Le 6 octobre 2015, la Cour de Justice de l’Union européenne (CJUE) invalidait, dans son arrêt C-362/14 Schrems contre Data Protection Commissioner, la décision 2000/520/CE de la Commission, dite « Safe Harbor » ou « sphère de sécurité » qui permet aux entreprises établies aux États-Unis et en Europe et certifiées « Safe Harbor » de transférer les données personnelles des citoyens européens aux États-Unis pour les conserver et/ou les exploiter.

La CJUE confirme en outre dans le même arrêt le pouvoir de la CNIL en matière d’investigation et de contrôle . La CNIL peut par conséquent examiner en toute indépendance si le transfert des données vers un pays tiers à l’Union européenne respecte les exigences posées par la directive 95/46 CE (pts 61 et 62, C-362/14).
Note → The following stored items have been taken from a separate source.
theorem dropAged_kept (h : Kept W m a) (x1 : Nat) (x2 : Frame) (w0 : Area.fwd ∈ W) (w1 : Area.ttl ∈ W) (w2 : Area.out ∈ W) : Kept W m
    (Machine.dropAged a x1 x2) := by
  unfold Machine.dropAged
  with_reducible repeat' first
    | assumption | apply reportFlow_kept | apply fwdRaise_kept | apply modFwdCnt_kept | intro _ | apply Kept.ite
    | apply Kept.foldl | split

theorem filterFrame_kept (h : Kept W m a) (x1 : Nat) (x2 : Frame) (w0 : Area.fwd ∈ W) : Kept W m (Machine.filterFrame a x1 x2).1 := by
  unfold Machine.filterFrame
  with_reducible repeat' first
    | assumption | apply setFwd_kept | intro _ | apply Kept.ite | apply Kept.iteFst | apply Kept.foldl
    | (extract_lets +onlyGivenNames z; clear_value z) | dsimp -zeta only | split

theorem lateCheck_kept (h : Kept W m a) (x1 : Nat) (x2 : Frame) (x3 : Option Nat) (w0 : Area.fwd ∈ W) (w1 : Area.hly ∈ W) (w2
    : Area.ttl ∈ W) (w3 : Area.out ∈ W) : Kept W m (Machine.lateCheck a x1 x2 x3) := by
  unfold Machine.lateCheck
  simp -zeta -iota -proj only [Machine.upd_hly_eq]
  with_reducible repeat' first
    | assumption | apply fwdRaise_kept | apply tell_kept | apply modFwd_kept | apply Kept.set_hly | intro _
    | apply Kept.ite | apply Kept.foldl | split

theorem inject_kept (h : Kept W m a) (x1 x2 : Nat) (x3 : Bool) (x4 : NodeId) (x5 x6 x7 x8 x9 : Nat) (x10 : List Byte) (w0 : Area.fwd ∈ W)
    (w1 : Area.txSeq ∈ W) : Kept W m (Machine.inject a x1 x2 x3 x4 x5 x6 x7 x8 x9 x10) := by
  unfold Machine.inject
  simp -zeta -iota -proj only [Machine.upd_txSeq_eq]
  with_reducible repeat' first
    | assumption | apply modFwd_kept | apply Kept.set_txSeq | intro _ | apply Kept.ite | apply Kept.foldl | split

theorem answer_kept (h : Kept W m a) (x1 : Nat) (x2 : Frame) (x3 : Nat) (x4 : List Byte) (w0 : Area.fwd ∈ W) (w1 : Area.txSeq ∈ W) :
    Kept W m (Machine.answer a x1 x2 x3 x4) := by
  unfold Machine.answer
  with_reducible repeat' first
    | assumption | apply inject_kept | intro _ | apply Kept.ite | apply Kept.foldl | split

theorem dropNoRoute_kept (h : Kept W m a) (x1 : Nat) (x2 : Frame) (w0 : Area.fwd ∈ W) (w1 : Area.txSeq ∈ W) (w2 : Area.ttl ∈ W) (w3
    : Area.out ∈ W) : Kept W m (Machine.dropNoRoute a x1 x2) := by
  unfold Machine.dropNoRoute
  with_reducible repeat' first
    | assumption | apply answer_kept | apply reportFlow_kept | apply fwdRaise_kept | apply modFwdCnt_kept | intro _
    | apply Kept.ite | apply Kept.foldl | split

theorem sendOn_kept (h : Kept W m a) (x1 : Nat) (x2 : RxFrame) (x3 : Frame) (x4 : Nat) (w0 : Area.shr ∈ W) (w1 : Area.out ∈ W) : Kept W m
    (Machine.sendOn a x1 x2 x3 x4) := by
  unfold Machine.sendOn
  with_reducible repeat' first
    | assumption | apply enqueue_kept | intro _ | apply Kept.ite | apply Kept.foldl | split
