-- ==== Sys2Proof/Laws/KeptRest.lean ====
section
/-!
SUPPORT. Frames of power control, bring-up, the monitors, Farnis, the crash dump and slices: one lemma per operation, naming the blocks it may write; it
keeps every other block.
-/
set_option linter.tactic.unusedName false
set_option linter.unusedSimpArgs false
namespace Sys2Proof.Machine

variable {W : List Area} {m a : Machine}

/-! ### Reef -/

theorem moveDie_kept (h : Kept W m a) (x1 : Nat) (w0 : Area.reef ∈ W) : Kept W m (Machine.moveDie a x1) := by
  unfold Machine.moveDie
  with_reducible repeat' first
    | assumption | apply modRdie_kept | intro _ | apply Kept.ite | apply Kept.foldl | split

theorem stopHeld_kept (h : Kept W m a) (x1 : Nat) (w0 : Area.reef ∈ W) : Kept W m (Machine.stopHeld a x1) := by
  unfold Machine.stopHeld
  with_reducible repeat' first
    | assumption | apply modRpart_kept | intro _ | apply Kept.ite | apply Kept.foldl | split

theorem moveBallast_kept (h : Kept W m a) (x1 x2 x3 : Nat) (w0 : Area.reef ∈ W) : Kept W m (Machine.moveBallast a x1 x2 x3) := by
  unfold Machine.moveBallast
  with_reducible repeat' first
    | assumption | apply modRpart_kept | intro _ | apply Kept.ite | apply Kept.foldl | split

theorem measurePart_kept (h : Kept W m a) (x1 x2 : Nat) (w0 : Area.reef ∈ W) : Kept W m (Machine.measurePart a x1 x2) := by
  unfold Machine.measurePart
  with_reducible repeat' first
    | assumption | apply modRpart_kept | intro _ | apply Kept.ite | apply Kept.foldl | split

theorem settlePhase_kept (h : Kept W m a) (x1 : Nat) (w0 : Area.reef ∈ W) : Kept W m (Machine.settlePhase a x1) := by
  unfold Machine.settlePhase
  with_reducible repeat' first
    | assumption | apply modRpart_kept | intro _ | apply Kept.ite | apply Kept.foldl | split

theorem dieBallast_kept (h : Kept W m a) (w0 : Area.reef ∈ W) : Kept W m (Machine.dieBallast a) := by
  unfold Machine.dieBallast
  with_reducible repeat' first
    | assumption | apply modRpart_kept | apply modRdie_kept | intro _ | apply Kept.ite | apply Kept.foldl | split

theorem chargeBallast_kept (h : Kept W m a) (w0 : Area.part ∈ W) (w1 : Area.ctx ∈ W) : Kept W m (Machine.chargeBallast a) := by
  unfold Machine.chargeBallast
  simp -zeta -iota -proj only [Machine.upd_part_eq]
  with_reducible repeat' first
    | assumption | apply modBase_kept | apply Kept.set_part | intro _ | apply Kept.ite | apply Kept.iteFst
    | apply Kept.foldl | (extract_lets +onlyGivenNames z; clear_value z) | dsimp -zeta only | split

theorem reportReady_kept (h : Kept W m a) (w0 : Area.luff ∈ W) (w1 : Area.reef ∈ W) (w2 : Area.out ∈ W) : Kept W m (Machine.reportReady a)
    := by
  unfold Machine.reportReady
  simp -zeta -iota -proj only [Machine.upd_luff_eq]
  with_reducible repeat' first
    | assumption | apply modReef_kept | apply sendGoingDown_kept | apply toFarnis_kept | apply Kept.set_luff | intro _
    | apply Kept.ite | apply Kept.foldl | split

theorem noticeStep_kept (h : Kept W m a) (w0 : Area.tiles ∈ W) (w1 : Area.luff ∈ W) (w2 : Area.ctx ∈ W) (w3 : Area.reef ∈ W) (w4
    : Area.out ∈ W) : Kept W m (Machine.noticeStep a) := by
  unfold Machine.noticeStep
  with_reducible repeat' first
    | assumption | apply reportReady_kept | apply dieBallast_kept | apply stopTiles_kept | apply modReef_kept | intro _
    | apply Kept.ite | apply Kept.foldl | split

theorem reefMicro_kept (h : Kept W m a) (x1 : List Nat) (x2 : Nat) (w0 : Area.tiles ∈ W) (w1 : Area.luff ∈ W) (w2 : Area.part ∈ W) (w3
    : Area.ctx ∈ W) (w4 : Area.reef ∈ W) (w5 : Area.out ∈ W) : Kept W m (Machine.reefMicro a x1 x2) := by
  unfold Machine.reefMicro
  with_reducible repeat' first
    | assumption | apply noticeStep_kept | apply chargeBallast_kept | apply settlePhase_kept | apply measurePart_kept
    | apply moveBallast_kept | apply stopHeld_kept | apply moveDie_kept | apply beginPreRamp_kept | apply modReef_kept
    | apply modRdie_kept | intro _ | apply Kept.ite | apply Kept.foldl | split

theorem capStep_kept (h : Kept W m a) (w0 : Area.ttl ∈ W) (w1 : Area.reef ∈ W) : Kept W m (Machine.capStep a) := by
  unfold Machine.capStep
  with_reducible repeat' first
    | assumption | apply modReef_kept | apply modRdie_kept | apply raise_kept | intro _ | apply Kept.ite
    | apply Kept.iteFst | apply Kept.foldl
    | (extract_lets +onlyGivenNames z; refine Kept.cut (W := W) (m := m) (x := z) ?_ ?_; subst z; rotate_left; intro hz; clear_value z)
    | (extract_lets +onlyGivenNames z; clear_value z) | dsimp -zeta only | split

theorem takeReport_kept (h : Kept W m a) (x1 : BitVec 128) (w0 : Area.reef ∈ W) (w1 : Area.out ∈ W) : Kept W m (Machine.takeReport a x1)
    := by
  unfold Machine.takeReport
  with_reducible repeat' first
    | assumption | apply modReef_kept | apply tell_kept | intro _ | apply Kept.ite | apply Kept.foldl | split

/-! ### Boot -/

theorem powerUp_kept (h : Kept W m a) (hv : ∀ r ∈ Area.volatile, r ∈ W) (w0 : Area.flash ∈ W) : Kept W m (Machine.powerUp a) := by
  unfold Machine.powerUp
  with_reducible repeat' first
    | assumption | exact hv _ (by decide) | apply modRdie_kept | apply enterStep_kept | apply modBoot_kept
    | apply bare_kept | apply raise_kept | apply modTime_kept | intro _ | apply Kept.ite | apply Kept.foldl | split

theorem aloneElect_kept (h : Kept W m a) (w0 : Area.time ∈ W) (w1 : Area.hly ∈ W) (w2 : Area.tkp ∈ W) (w3 : Area.slc ∈ W) (w4
    : Area.ttl ∈ W) (w5 : Area.out ∈ W) : Kept W m (Machine.aloneElect a) := by
  unfold Machine.aloneElect
  with_reducible repeat' first
    | assumption | apply elect_kept | intro _ | apply Kept.ite | apply Kept.foldl | split

theorem runStep_kept (h : Kept W m a) (x1 : Nat) (x2 : BootInputs) (w0 : Area.boot ∈ W) (w1 : Area.time ∈ W) (w2 : Area.shr ∈ W) (w3
    : Area.tiles ∈ W) (w4 : Area.tileMap ∈ W) (w5 : Area.tilePhys ∈ W) (w6 : Area.hbm ∈ W) (w7 : Area.hly ∈ W) (w8 : Area.tkp ∈ W) (w9
    : Area.slc ∈ W) (w10 : Area.ttl ∈ W) (w11 : Area.reef ∈ W) (w12 : Area.flash ∈ W) (w13 : Area.out ∈ W) : Kept W m
    (Machine.runStep a x1 x2) := by
  unfold Machine.runStep
  with_reducible repeat' first
    | assumption | apply aloneElect_kept | apply resync_kept | apply stepWork_kept | apply staged_kept
    | apply copyStep_kept | apply rescueMode_kept | apply completeStep_kept | apply floodOwn_kept | intro _
    | apply Kept.ite | apply Kept.foldl | split

theorem enterBoot_kept (h : Kept W m a) (x1 : Nat) (x2 : BootInputs) (w0 : Area.boot ∈ W) (w1 : Area.time ∈ W) (w2 : Area.shr ∈ W) (w3
    : Area.tiles ∈ W) (w4 : Area.tileMap ∈ W) (w5 : Area.tilePhys ∈ W) (w6 : Area.hbm ∈ W) (w7 : Area.hly ∈ W) (w8 : Area.tkp ∈ W) (w9
    : Area.slc ∈ W) (w10 : Area.ttl ∈ W) (w11 : Area.reef ∈ W) (w12 : Area.flash ∈ W) (w13 : Area.out ∈ W) : Kept W m
    (Machine.enterBoot a x1 x2) := by
  unfold Machine.enterBoot
  with_reducible repeat' first
    | assumption | apply runStep_kept | apply bundleSettle_kept | apply skipStep_kept | apply enterStep_kept | intro _
    | apply Kept.ite | apply Kept.foldl | split
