theorem writeTtlCfg_kept (h : Kept W m a) (x1 : Word) (w0 : Area.ttl ∈ W) : Kept W m (Machine.writeTtlCfg a x1).1 := by
  unfold Machine.writeTtlCfg
  with_reducible repeat' first
    | assumption | apply ranged_kept | apply modTtl_kept | intro _ | apply Kept.ite | apply Kept.iteFst
    | apply Kept.foldl | (extract_lets +onlyGivenNames z; clear_value z) | dsimp -zeta only | split

theorem writeSrcCfg_kept (h : Kept W m a) (x1 : Nat) (x2 : Word) (w0 : Area.ttl ∈ W) : Kept W m (Machine.writeSrcCfg a x1 x2).1 := by
  unfold Machine.writeSrcCfg
  with_reducible repeat' first
    | assumption | apply ranged_kept | apply force_kept | apply modSrc_kept | intro _ | apply Kept.ite
    | apply Kept.foldl | split

theorem writeTtl_kept (h : Kept W m a) (x1 : Nat) (x2 : Word) (w0 : Area.ttl ∈ W) : Kept W m (Machine.writeTtl a x1 x2).1 := by
  unfold Machine.writeTtl
  with_reducible repeat' first
    | assumption | apply writeSrcCfg_kept | apply writeTtlCfg_kept | apply ranged_kept | apply took_kept
    | apply clearFirst_kept | apply writeHold_kept | apply modSrc_kept | apply modTtl_kept | intro _ | apply Kept.ite
    | apply Kept.iteFst | apply Kept.foldl | (extract_lets +onlyGivenNames z; clear_value z) | dsimp -zeta only | split

theorem writeReef_kept (h : Kept W m a) (x1 : Nat) (x2 : Word) (w0 : Area.corner ∈ W) (w1 : Area.reef ∈ W) : Kept W m
    (Machine.writeReef a x1 x2).1 := by
  unfold Machine.writeReef
  simp -zeta -iota -proj only [Machine.upd_corner_eq]
  with_reducible repeat' first
    | assumption | apply took_kept | apply modRdie_kept | apply Kept.set_corner | intro _ | apply Kept.ite
    | apply Kept.foldl | split

theorem writeShr_kept (h : Kept W m a) (x1 : Nat) (x2 : Word) (w0 : Area.shr ∈ W) : Kept W m (Machine.writeShr a x1 x2).1 := by
  unfold Machine.writeShr
  with_reducible repeat' first
    | assumption | apply took_kept | apply modPort_kept | intro _ | apply Kept.ite | apply Kept.foldl | split

theorem writeXcCtrl_kept (h : Kept W m a) (x1 : Nat) (x2 : Word) (w0 : Area.part ∈ W) (w1 : Area.ctx ∈ W) (w2 : Area.ttl ∈ W) (w3
    : Area.msix ∈ W) (w4 : Area.out ∈ W) : Kept W m (Machine.writeXcCtrl a x1 x2).1 := by
  unfold Machine.writeXcCtrl
  with_reducible repeat' first
    | assumption | apply took_kept | apply bindDone_kept | apply xcDone_kept | apply modXc_kept | apply opArrive_kept
    | intro _ | apply Kept.ite | apply Kept.iteFst | apply Kept.foldl | (extract_lets +onlyGivenNames z; clear_value z)
    | dsimp -zeta only | split

theorem writeXcArg_kept (h : Kept W m a) (x1 x2 : Nat) (x3 : Word) (w0 : Area.ctx ∈ W) : Kept W m (Machine.writeXcArg a x1 x2 x3).1 := by
  unfold Machine.writeXcArg
  with_reducible repeat' first
    | assumption | apply ranged_kept | apply took_kept | apply modXc_kept | intro _ | apply Kept.ite | apply Kept.foldl
    | split

theorem writeXc_kept (h : Kept W m a) (x1 x2 x3 : Nat) (x4 : Word) (w0 : Area.part ∈ W) (w1 : Area.ctx ∈ W) (w2 : Area.ttl ∈ W) (w3
    : Area.msix ∈ W) (w4 : Area.hostMem ∈ W) (w5 : Area.out ∈ W) : Kept W m (Machine.writeXc a x1 x2 x3 x4).1 := by
  unfold Machine.writeXc
  with_reducible repeat' first
    | assumption | apply writeXcArg_kept | apply writeXcCtrl_kept | apply ranged_kept | apply took_kept
    | apply armHi_kept | apply armLo_kept | apply cqFlush_kept | apply modXc_kept | intro _ | apply Kept.ite
    | apply Kept.foldl | split

theorem writeStCtrl_kept (h : Kept W m a) (x1 : Nat) (x2 : Word) (w0 : Area.part ∈ W) (w1 : Area.ctx ∈ W) (w2 : Area.msix ∈ W) (w3
    : Area.out ∈ W) : Kept W m (Machine.writeStCtrl a x1 x2).1 := by
  unfold Machine.writeStCtrl
  with_reducible repeat' first
    | assumption | apply took_kept | apply stDone_kept | apply opArrive_kept | apply modCtx_kept | intro _
    | apply Kept.ite | apply Kept.iteFst | apply Kept.foldl | (extract_lets +onlyGivenNames z; clear_value z)
    | dsimp -zeta only | split

theorem writeSt_kept (h : Kept W m a) (x1 x2 : Nat) (x3 : Word) (w0 : Area.part ∈ W) (w1 : Area.ctx ∈ W) (w2 : Area.msix ∈ W) (w3
    : Area.out ∈ W) : Kept W m (Machine.writeSt a x1 x2 x3).1 := by
  unfold Machine.writeSt
  with_reducible repeat' first
    | assumption | apply writeStCtrl_kept | apply took_kept | apply modCtx_kept | intro _ | apply Kept.ite
    | apply Kept.foldl | split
Elle peut interdire temporairement ou définitivement un traitement de données, ou encore ester en justice, si le transfert de ces données ne s’effectue pas de façon à garantir un niveau de protection adéquat ( pts 118, 225 C 362/14).

Comme l’a relevé la CJUE, « la nécessité de disposer de telles garanties est d’autant plus importante lorsque les données à caractère personnel sont soumises à un traitement automatique et qu’il existe un risque important d’accès illicite à ces données (arrêt Digital Rights Ireland, C-293/12 et C-594/12) ».

Dans son communiqué du 7 octobre 2015, la CNIL indiquait que suite à la décision de la CJUE, « les autorités de protection des données devront examiner la validité des transferts qui leur sont soumis, en tenant compte du fait que la situation américaine n’est pas « adéquate » ».

Soucieux du traitement dont ont pu faire l’objet mes données à caractère personnel, et résidant actuellement en France, je fais appel à vous pour m’informer et savoir si ces données ont été collectées à mon insu par les services de renseignement américains, car il n’existe aucune voie administrative ou judiciaire pour les personnes concernées pour accéder aux données les concernant. À ce titre il y a atteinte au contenu essentiel du droit fondamental à une protection juridictionnelle effective.

J’ai utilisé depuis XX/XXXX les services offerts par (entreprise/plateforme) et mes données personnelles sont donc susceptibles d’avoir été transférées aux États-Unis dans le cadre de l’accord du Safe Harbor. Eu égard à l’accès généralisé par les agences de sécurité américaines aux données stockées par de nombreuses plateformes établies aux États-Unis, il apparaît que le transfert vers ce pays de mes données à caractère personnel par (nom de l’entreprise ou de la plateforme) porte atteinte à ma vie privée et aux droits qui me sont reconnus aux termes de la loi du 6 janvier 1978 relative à l’informatique, aux fichiers et aux libertés, modifiée dite « Informatique et Libertés » (pt 99 C-362/14).

À ce titre, je souhaite vous demander d’investiguer afin de savoir si … (entreprise/plateforme) a offert une protection suffisante à mes données à caractère personnel, conformément à l’article 68 de la loi Informatique et Libertés.